Hugh has responded on your "v2 RESEND":
https://lore.kernel.org/linux-mm/dae8ea77-2bc1-8ee9-b94b-207e2c8e1b8d@google.com/
> On 2024/9/6 上午9:16, liuye wrote:
> >
> >
> > On 2024/8/23 上午10:04, liuye wrote:
> >> I'm sorry to bother you about that, but it looks like the following email send 7 days ago,
> >> did not receive a response from you.
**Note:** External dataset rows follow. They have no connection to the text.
-- ==== Sys2Proof/Tests/Slice0.lean ====
section
/-! SUPPORT. Tests: words written out from the spec's encodings, ill-formed terms, one step per instruction with the
values of the spec's own examples, and a witness for every statement with hypotheses. -/

namespace Sys2Proof.Tests

open Sys2Proof.Machine

/-! ### Decoding: the bytes of the spec's tables and examples (R67 to R86, R177 to R205) -/

theorem test_decode_halt : decode [0x00] = .ok (.halt) [] := by decide
theorem test_decode_nop : decode [0x10] = .ok (.nop) [] := by decide
theorem test_decode_rrmovq : decode [0x20, 0x03] = .ok (.rrmovq 0 3) [] := by decide
theorem test_decode_cmovle : decode [0x21, 0x03] = .ok (.cmovle 0 3) [] := by decide
theorem test_decode_cmovl : decode [0x22, 0x03] = .ok (.cmovl 0 3) [] := by decide
theorem test_decode_cmove : decode [0x23, 0x12] = .ok (.cmove 1 2) [] := by decide
theorem test_decode_cmovne : decode [0x24, 0x12] = .ok (.cmovne 1 2) [] := by decide
theorem test_decode_cmovge : decode [0x25, 0x67] = .ok (.cmovge 6 7) [] := by decide
theorem test_decode_cmovg : decode [0x26, 0x67] = .ok (.cmovg 6 7) [] := by decide
theorem test_decode_irmovq : decode [0x30, 0xF2, 0x0A, 0, 0, 0, 0, 0, 0, 0] = .ok (.irmovq 0xF 2 10) [] := by decide
theorem test_decode_rmmovq : decode [0x40, 0x03, 0x88, 0x77, 0x66, 0x55, 0x44, 0x33, 0x22, 0x11] = .ok (.rmmovq 0 3 0x1122334455667788) [] := by decide
theorem test_decode_mrmovq : decode [0x50, 0x13, 0xF8, 0xFF, 0xFF, 0xFF, 0xFF, 0xFF, 0xFF, 0xFF] = .ok (.mrmovq 1 3 (-8)) [] := by decide
theorem test_decode_addq : decode [0x60, 0x20] = .ok (.addq 2 0) [] := by decide
theorem test_decode_subq : decode [0x61, 0x61] = .ok (.subq 6 1) [] := by decide
theorem test_decode_andq : decode [0x62, 0x03] = .ok (.andq 0 3) [] := by decide
theorem test_decode_xorq : decode [0x63, 0x00] = .ok (.xorq 0 0) [] := by decide
theorem test_decode_jmp : decode [0x70, 0x20, 0, 0, 0, 0, 0, 0, 0] = .ok (.jmp 0x20) [] := by decide
theorem test_decode_jle : decode [0x71, 0x34, 0x12, 0, 0, 0, 0, 0, 0x80] = .ok (.jle 0x8000000000001234) [] := by decide
theorem test_decode_jl : decode [0x72, 0x34, 0x12, 0, 0, 0, 0, 0, 0x80] = .ok (.jl 0x8000000000001234) [] := by decide
theorem test_decode_je : decode [0x73, 0x34, 0x12, 0, 0, 0, 0, 0, 0x80] = .ok (.je 0x8000000000001234) [] := by decide
theorem test_decode_jne : decode [0x74, 0x34, 0x12, 0, 0, 0, 0, 0, 0x80] = .ok (.jne 0x8000000000001234) [] := by decide
theorem test_decode_jge : decode [0x75, 0x34, 0x12, 0, 0, 0, 0, 0, 0x80] = .ok (.jge 0x8000000000001234) [] := by decide
theorem test_decode_jg : decode [0x76, 0x34, 0x12, 0, 0, 0, 0, 0, 0x80] = .ok (.jg 0x8000000000001234) [] := by decide
theorem test_decode_call : decode [0x80, 0x20, 0, 0, 0, 0, 0, 0, 0] = .ok (.call 0x20) [] := by decide
theorem test_decode_ret : decode [0x90] = .ok (.ret) [] := by decide
theorem test_decode_pushq : decode [0xA0, 0x0F] = .ok (.pushq 0 0xF) [] := by decide
theorem test_decode_popq : decode [0xB0, 0x3F] = .ok (.popq 3 0xF) [] := by decide
theorem test_decode_unused_nibble : decode [0xB0, 0x37] = .ok (.popq 3 7) [] := by decide
theorem test_decode_invalid_code : decode [0xC0, 0x00] = .invalidFirstByte 0xC0 := by decide
theorem test_decode_invalid_function : decode [0x64, 0x00] = .invalidFirstByte 0x64 := by decide
theorem test_decode_too_short : decode [0x30, 0xF2, 0x0A] = .tooShort 10 := by decide
theorem test_decode_nothing : decode [] = .noFirstByte := by decide
theorem test_decode_leaves_rest : decode [0x90, 0x10, 0x00] = .ok .ret [0x10, 0x00] := by decide

/-! ### Ill-formed terms: the assembler writes 0xF in an unused nibble (R73, R74, R86) -/

theorem test_assembler_irmovq : Instr.assemblerForm (.irmovq 0 2 10) = false := by decide
theorem test_assembler_pushq : Instr.assemblerForm (.pushq 0 3) = false := by decide
theorem test_assembler_popq : Instr.assemblerForm (.popq 0 3) = false := by decide
theorem test_assembler_accepts : Instr.assemblerForm (.irmovq 0xF 2 10) = true := by decide

/-! ### The host's two questions -/

theorem test_table_word_xorq : decodeTableWord 16 0x0363 = some (.xorq 0 3) := by decide
theorem test_table_word_pads : decodeTableWord 8 0x30 = some (.irmovq 0 0 0) := by decide
theorem test_table_word_invalid : decodeTableWord 8 0xF0 = none := by decide
theorem test_fetch_word : fetchInstr (State.reset.withFetchWord 16 0x0363) 0 =
    .ok (.xorq 0 3) [0, 0, 0, 0, 0, 0, 0, 0] := by decide
theorem test_fetch_word_runs : (cycle (State.reset.withFetchWord 8 0xA0)).D.icode = .IPUSHQ := by decide

/-! ### One step of each instruction -/

/-- A state at `pc` with two registers set. -/
def start (pc : Word) (r1 : RegId) (v1 : Word) (r2 : RegId) (v2 : Word) : State :=
  ((State.reset.writeReg r1 v1).writeReg r2 v2).setPC pc

/-- The same with a word in memory. -/
def startMem (pc : Word) (r1 : RegId) (v1 : Word) (r2 : RegId) (v2 : Word) (a : Nat) (v : Word) : State :=
  (fun s : State => { s with mem := s.mem.writeWord a v }) (start pc r1 v1 r2 v2)

/-- The next state of an outcome. -/
def after (o : Host.Outcome State Fault Refusal) : Option State :=
  match o with
  | .next t => some t
  | .fault _ => none
  | .refused _ => none

/-- A register and the pc of the next state. -/
def regPC (id : RegId) (o : Host.Outcome State Fault Refusal) : Option (Word × Word) :=
  (after o).map fun t => (t.readReg id, t.pc)

/-- A register and the condition codes of the next state. -/
def regCC (id : RegId) (o : Host.Outcome State Fault Refusal) : Option (Word × Bool × Bool × Bool) :=
  (after o).map fun t => (t.readReg id, t.cc.ZF, t.cc.SF, t.cc.OF)

/-- The pc of the next state. -/
def nextPC (o : Host.Outcome State Fault Refusal) : Option Word := (after o).map State.pc

/-- %rsp, the pc and one word of memory of the next state. -/
def stackPC (a : Nat) (o : Host.Outcome State Fault Refusal) : Option (Word × Word × Word) :=
  (after o).map fun t => (t.readReg RRSP, t.pc, t.mem.readWord a)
Do you mind having a look at this
> >> when you have a bit of free time please?
> >>
> >>>>> Fixes: b2e18757f2c9 ("mm, vmscan: begin reclaiming pages on a per-node basis")
> >>>>
> >>>> Merged in 2016.
> >>>>
> >>>> Under what circumstances does it occur?
> >>>
> >>> User processe are requesting a large amount of memory and keep page active.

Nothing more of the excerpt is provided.